__Exercise instructions__.
Only one stretch of the records below is wanted: the lines from the one holding "is left. -/" through the one holding "An element as". Return it exactly, both ends included.

Collected data
-- ==== Sys2Proof/Syntax.lean ====
section
/-! DEFINITION. The instructions: one constructor per row of `opcode_table.json`, each with its operand word read by the
opcode's operand class (R47, R50). -/

namespace Sys2Proof

/-- The three registers (R10): register numbers 0, 1, 2, selected by combo operands 4, 5, 6. -/
inductive Reg where
  | a
  | b
  | c
deriving DecidableEq, Repr

/-- A combo operand (R49, R63): a constant 0 to 3, the value of a register, or an operand word that selects nothing
(7 in the source, 8 and above by D10), which the instruction turns into INVALID_COMBO. -/
inductive Combo where
  | const (n : BitVec 2)
  | reg (r : Reg)
  | reserved (p : Word)
deriving DecidableEq, Repr

/-- The closed set of eight instructions (R2, R50), in opcode order. -/
inductive Instr where
  /-- Opcode 0, divide-A (R71). -/
  | diva (x : Combo)
  /-- Opcode 1, xor-immediate-B; the literal is the whole operand word (R75). -/
  | xori (p : Word)
  /-- Opcode 2, mod-8-into-B (R76). -/
  | mod8 (x : Combo)
  /-- Opcode 3, jump-if-A-nonzero; the literal is the absolute target (R80). -/
  | jnz (p : Word)
  /-- Opcode 4, xor-B-C; the operand word is kept, and ignored (R53, R77). -/
  | xorc (p : Word)
  /-- Opcode 5, emit (R83). -/
  | emit (x : Combo)
  /-- Opcode 6, divide-A-into-B (R72). -/
  | divb (x : Combo)
  /-- Opcode 7, divide-A-into-C (R73). -/
  | divc (x : Combo)
deriving DecidableEq, Repr

end Sys2Proof
end

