-- ==== Sys2Proof/Machine/Ops.lean ====
section
/-! DEFINITION. The named operations over the program memory and the state: reading and placing words, registers, the
pointer, the Output Stream, the halt, the abort, and taking a fault as one shared operation. -/

namespace Sys2Proof.Machine

/-! ### Program memory -/

/-- The largest PLEN (R31, D2). -/
def maxPlen : Nat := 2 ^ 64 - 2

/-- The form of a program memory: PLEN <= 2^64 - 2, so that PLEN and every index fit the pointer (R31). -/
def Memory.wf (m : Memory) : Bool := decide (m.length ≤ maxPlen)

/-- `MemRead(i, 1)` (R5): the word at index i, which exists only below PLEN. No side effect (R38). -/
def Memory.read (m : Memory) (i : Nat) : Option Word := m[i]?

/-- `MemWrite(i, n, v)` (R5) for n words that lie below PLEN: only the host's loader performs it (R33). -/
def Memory.write (m : Memory) (i : Nat) (ws : List Word) : Memory := m.take i ++ ws ++ m.drop (i + ws.length)

/-- The memory with PLEN raised to at least n, the new words 0. -/
def Memory.extend (m : Memory) (n : Nat) : Memory := m ++ List.replicate (n - m.length) 0

/-- Loading a Program sets PLEN and writes the words 0 to PLEN - 1 (R33, R112): nothing of the old Program is left. -/
def Memory.load (ws : List Word) : Memory := (Memory.extend [] ws.length).write 0 ws

/-- PLEN, the length of the loaded Program (R31). -/
def State.plen (s : State) : Nat := s.program.length

/-! ### The codes the host reads -/

/-- MODE's bit (R16). -/
def Mode.code : Mode → BitVec 1
  | .direct => 0
  | .search => 1

/-- STATUS's number (R17). -/
def Status.code : Status → Nat
  | .idle => 0
  | .running => 1
  | .halted => 2
  | .aborted => 3
  | .faulted => 4

/-- HALTED, ABORTED and FAULTED are terminal (R17). -/
def Status.terminal : Status → Bool
  | .idle => false
  | .running => false
  | .halted => true
  | .aborted => true
  | .faulted => true

/-- CAUSE's number (R90). -/
def Cause.code : Cause → Nat
  | .none => 0
  | .oddLength => 1
  | .incompletePair => 2
  | .illegalOpcode => 3
  | .invalidCombo => 4
  | .shiftOverflow => 5
  | .outputOverflow => 6

/-! ### Registers and pointer -/

/-- `x[i]` (R5, R10). -/
def State.readReg (s : State) : Reg → Word
  | .a => s.a
  | .b => s.b
  | .c => s.c

/-- `x[i] <- v` (R5): three distinct cells, so that a write to one changes no other (R10). -/
def State.writeReg (s : State) (r : Reg) (v : Word) : State :=
  { s with
    a := if r = .a then v else s.a
    b := if r = .b then v else s.b
    c := if r = .c then v else s.c }

/-- `pc <- t` (R80): no check, no scaling, no addition. -/
def State.jump (s : State) (t : Word) : State := { s with pc := t }

/-- `pc <- pc + 2` (R66). The sum does not wrap in a step that fetched a pair (R67). -/
def State.advance (s : State) : State := { s with pc := s.pc + 2 }

/-! ### The Output Stream -/

/-- `append(Out, e)` (R5, R14): the one operation on Out during a run. -/
def State.appendOut (s : State) (e : Elem) : State := { s with out := s.out ++ [e] }

/-- An element as a program word: `zext_64(e)` (R5). -/
def zext64 (e : Elem) : Word := e.setWidth 64

/-- Out read as program words, element by element (R19). -/
def State.outWords (s : State) : List Word := s.out.map zext64

/-- `Out = Program`: equal length and `zext_64(Out[i]) = MemRead(i, 1)` at every index (R19). -/
def State.outIsProgram (s : State) : Bool := decide (s.outWords = s.program)

/-! ### How a run ends -/

/-- Taking a fault, `raise F(info)` (R96): STATUS, CAUSE and INFO are written and nothing else, IP staying at the
faulting pair. The spec has no return from a fault (R98): only a new `Init` leaves FAULTED, so that no operation
stands beside this one. -/
def State.raise (s : State) (cause : Cause) (info : Word) : State :=
  { s with status := .faulted, cause := cause, info := info }

/-- The natural halt (R61): STATUS <- HALTED and MATCH <- (MODE = SEARCH) and (Out = Program); nothing else changes. -/
def State.halt (s : State) : State :=
  { s with status := .halted, matched := decide (s.mode = .search) && s.outIsProgram }

/-- The search-mode abort (R84): STATUS <- ABORTED; MATCH, CAUSE and INFO stay. -/
def State.abort (s : State) : State := { s with status := .aborted }

/-! ### Effects that may raise a fault before they write -/

/-- What `raise F(info)` is given (R5, R90). -/
structure FaultRecord where
  cause : Cause
  info : Word
deriving DecidableEq, Repr

/-- Go on with a value, or take the fault that computing it raised: an instruction that faults writes nothing else
(R11, R96). -/
def State.withValue (s : State) (r : Except FaultRecord Word)
    (k : Word → Host.Outcome State Fault Refusal) : Host.Outcome State Fault Refusal :=
  match r with
  | .error f => .next (s.raise f.cause f.info)
  | .ok v => k v

end Sys2Proof.Machine
end

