-- ==== Sys2Proof/Machine/Divide.lean ====
section
/-! DEFINITION. The divide family, opcodes 0, 6 and 7 (`41_divide.md`): A divided by a power of two into A, B or C. -/

namespace Sys2Proof.Machine

/-- The shared effect (R70 to R73): resolve the combo operand, shift A by it, write the destination, advance. Both
reads take the registers from before the write (R11). -/
def State.divideInto (s : State) (rd : Reg) (x : Combo) : Host.Outcome State Fault Refusal :=
  s.withValue (s.combo x) fun k =>
    s.withValue (div2 s.a k) fun v => .next (s.writeReg rd v).advance

/-- DIVA (R71). -/
def execDiva (x : Combo) (s : State) : Host.Outcome State Fault Refusal := s.divideInto .a x

/-- DIVB (R72): the dividend is A, not B. -/
def execDivb (x : Combo) (s : State) : Host.Outcome State Fault Refusal := s.divideInto .b x

/-- DIVC (R73): the dividend is A, not C. -/
def execDivc (x : Combo) (s : State) : Host.Outcome State Fault Refusal := s.divideInto .c x

end Sys2Proof.Machine
end

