-- ==== Sys2Proof/Machine/Emit.lean ====
section
/-! DEFINITION. The output instruction, opcode 5, and its search-mode comparator (`44_emit.md`). -/

namespace Sys2Proof.Machine

/-- Append, advance, compare, in that order (R83, R84): an abort leaves the element appended and IP advanced (D13). -/
def State.emitElem (s : State) (e : Elem) : State := ((s.appendOut e).advance).compare e

/-- EMIT (R83): INVALID_COMBO before OUTPUT_OVERFLOW (R97), which is raised before appending and records len(Out). -/
def execEmit (x : Combo) (s : State) : Host.Outcome State Fault Refusal :=
  s.withValue (s.combo x) fun v =>
    if s.outFull then .next (s.raise .outputOverflow (BitVec.ofNat 64 s.out.length))
    else .next (s.emitElem (low3 v))

end Sys2Proof.Machine
end

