/-- R118, R120: a seed the search finds lies in its range, has the quine property in direct execution, and is the least
such seed of the range; a search that ends NotFound has none in its range. The fuel is the model's own (log 11). -/
def Obligations.SearchFindsTheLeastQuineSeed : Prop :=
  ∀ (s : State) (b0 c0 : Word) (fuel lo : Nat) (hi : Option Nat),
    (∀ seed, search fuel b0 c0 lo hi s = .found seed →
      lo ≤ seed ∧ seed < 2 ^ 64 ∧ (∀ h, hi = some h → seed ≤ h) ∧ DirectQuine s b0 c0 seed ∧
        ∀ x, lo ≤ x → x < seed → ¬ DirectQuine s b0 c0 x) ∧
    (search fuel b0 c0 lo hi s = .notFound →
      ∀ x, lo ≤ x → x < 2 ^ 64 → (∀ h, hi = some h → x ≤ h) → ¬ DirectQuine s b0 c0 x)

/-- R119: a search that ends Fatal stopped at a candidate whose search run ended FAULTED with that record, and every
earlier candidate's run ended without a fault and without success. -/
def Obligations.SearchStopsAtTheFirstFault : Prop :=
  ∀ (s : State) (b0 c0 : Word) (fuel lo : Nat) (hi : Option Nat) (cause : Cause) (info : Word),
    search fuel b0 c0 lo hi s = .fatal cause info →
      ∃ x, lo ≤ x ∧ x < 2 ^ 64 ∧ (∀ h, hi = some h → x ≤ h) ∧
        (∃ t u, hostInit (BitVec.ofNat 64 x) b0 c0 .search s = .next t ∧ EndsIn t u ∧ u.status = .faulted ∧
          u.cause = cause ∧ u.info = info) ∧
        ∀ y, lo ≤ y → y < x →
          ∃ t u, hostInit (BitVec.ofNat 64 y) b0 c0 .search s = .next t ∧ EndsIn t u ∧ u.status ≠ .faulted ∧
            u.succeeded = false

/-- R111, R24: a hardware reset, in any status, leaves the machine IDLE with no record and no result; no step is defined
there (log 5), and the one move after loading a Program of even length is `Init`, which starts the run. -/
def Obligations.HardwareResetLeavesIdle : Prop :=
  ∀ (s : State) (a0 b0 c0 : Word) (m : Mode) (ws : List Word),
    (hardwareReset s).status = .idle ∧ (hardwareReset s).cause = .none ∧ (hardwareReset s).info = 0 ∧
    (hardwareReset s).matched = false ∧ step (hardwareReset s) = .fault (.notRunning .idle) ∧
    (ws.length ≤ 2 ^ 64 - 2 → (∀ k, s.config.pmemWords = some k → ws.length ≤ k) → ws.length % 2 = 0 →
      ∃ t u, hostLoad ws (hardwareReset s) = .next t ∧ hostInit a0 b0 c0 m t = .next u ∧ u.status = .running ∧
        u.program = ws ∧ u.pc = 0)

/-! ### The whole machine -/

/-- `95_test_vectors.md` Part 4: with an unbounded buffer, a step of a RUNNING machine is the reference procedure's step
on the same values as natural numbers, in every state that satisfies the invariant. -/
def Obligations.StepRefinesTheReferenceProcedure : Prop :=
  ∀ s : State, Inv s → s.status = .running → s.config.outCap = none →
    ∃ t, step s = .next t ∧ t.toRef = s.toRef.step s.refProgram (decide (s.mode = .search))
end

__Exercise output__.
/-- Loading a Program sets PLEN and writes the words 0 to PLEN - 1 (R33, R112): nothing of the old Program is left. -/
def Memory.load (ws : List Word) : Memory := (Memory.extend [] ws.length).write 0 ws

/-- PLEN, the length of the loaded Program (R31). -/
def State.plen (s : State) : Nat := s.program.length

/-! ### The codes the host reads -/

/-- MODE's bit (R16). -/
def Mode.code : Mode → BitVec 1
  | .direct => 0
  | .search => 1

/-- STATUS's number (R17). -/
def Status.code : Status → Nat
  | .idle => 0
  | .running => 1
  | .halted => 2
  | .aborted => 3
  | .faulted => 4

/-- HALTED, ABORTED and FAULTED are terminal (R17). -/
def Status.terminal : Status → Bool
  | .idle => false
  | .running => false
  | .halted => true
  | .aborted => true
  | .faulted => true

/-- CAUSE's number (R90). -/
def Cause.code : Cause → Nat
  | .none => 0
  | .oddLength => 1
  | .incompletePair => 2
  | .illegalOpcode => 3
  | .invalidCombo => 4
  | .shiftOverflow => 5
  | .outputOverflow => 6

/-! ### Registers and pointer -/

/-- `x[i]` (R5, R10). -/
def State.readReg (s : State) : Reg → Word
  | .a => s.a
  | .b => s.b
  | .c => s.c

/-- `x[i] <- v` (R5): three distinct cells, so that a write to one changes no other (R10). -/
def State.writeReg (s : State) (r : Reg) (v : Word) : State :=
  { s with
    a := if r = .a then v else s.a
    b := if r = .b then v else s.b
    c := if r = .c then v else s.c }

/-- `pc <- t` (R80): no check, no scaling, no addition. -/
def State.jump (s : State) (t : Word) : State := { s with pc := t }

/-- `pc <- pc + 2` (R66). The sum does not wrap in a step that fetched a pair (R67). -/
def State.advance (s : State) : State := { s with pc := s.pc + 2 }

/-! ### The Output Stream -/

/-- `append(Out, e)` (R5, R14): the one operation on Out during a run. -/
def State.appendOut (s : State) (e : Elem) : State := { s with out := s.out ++ [e] }

/-- An element as a program word: `zext_64(e)` (R5). -/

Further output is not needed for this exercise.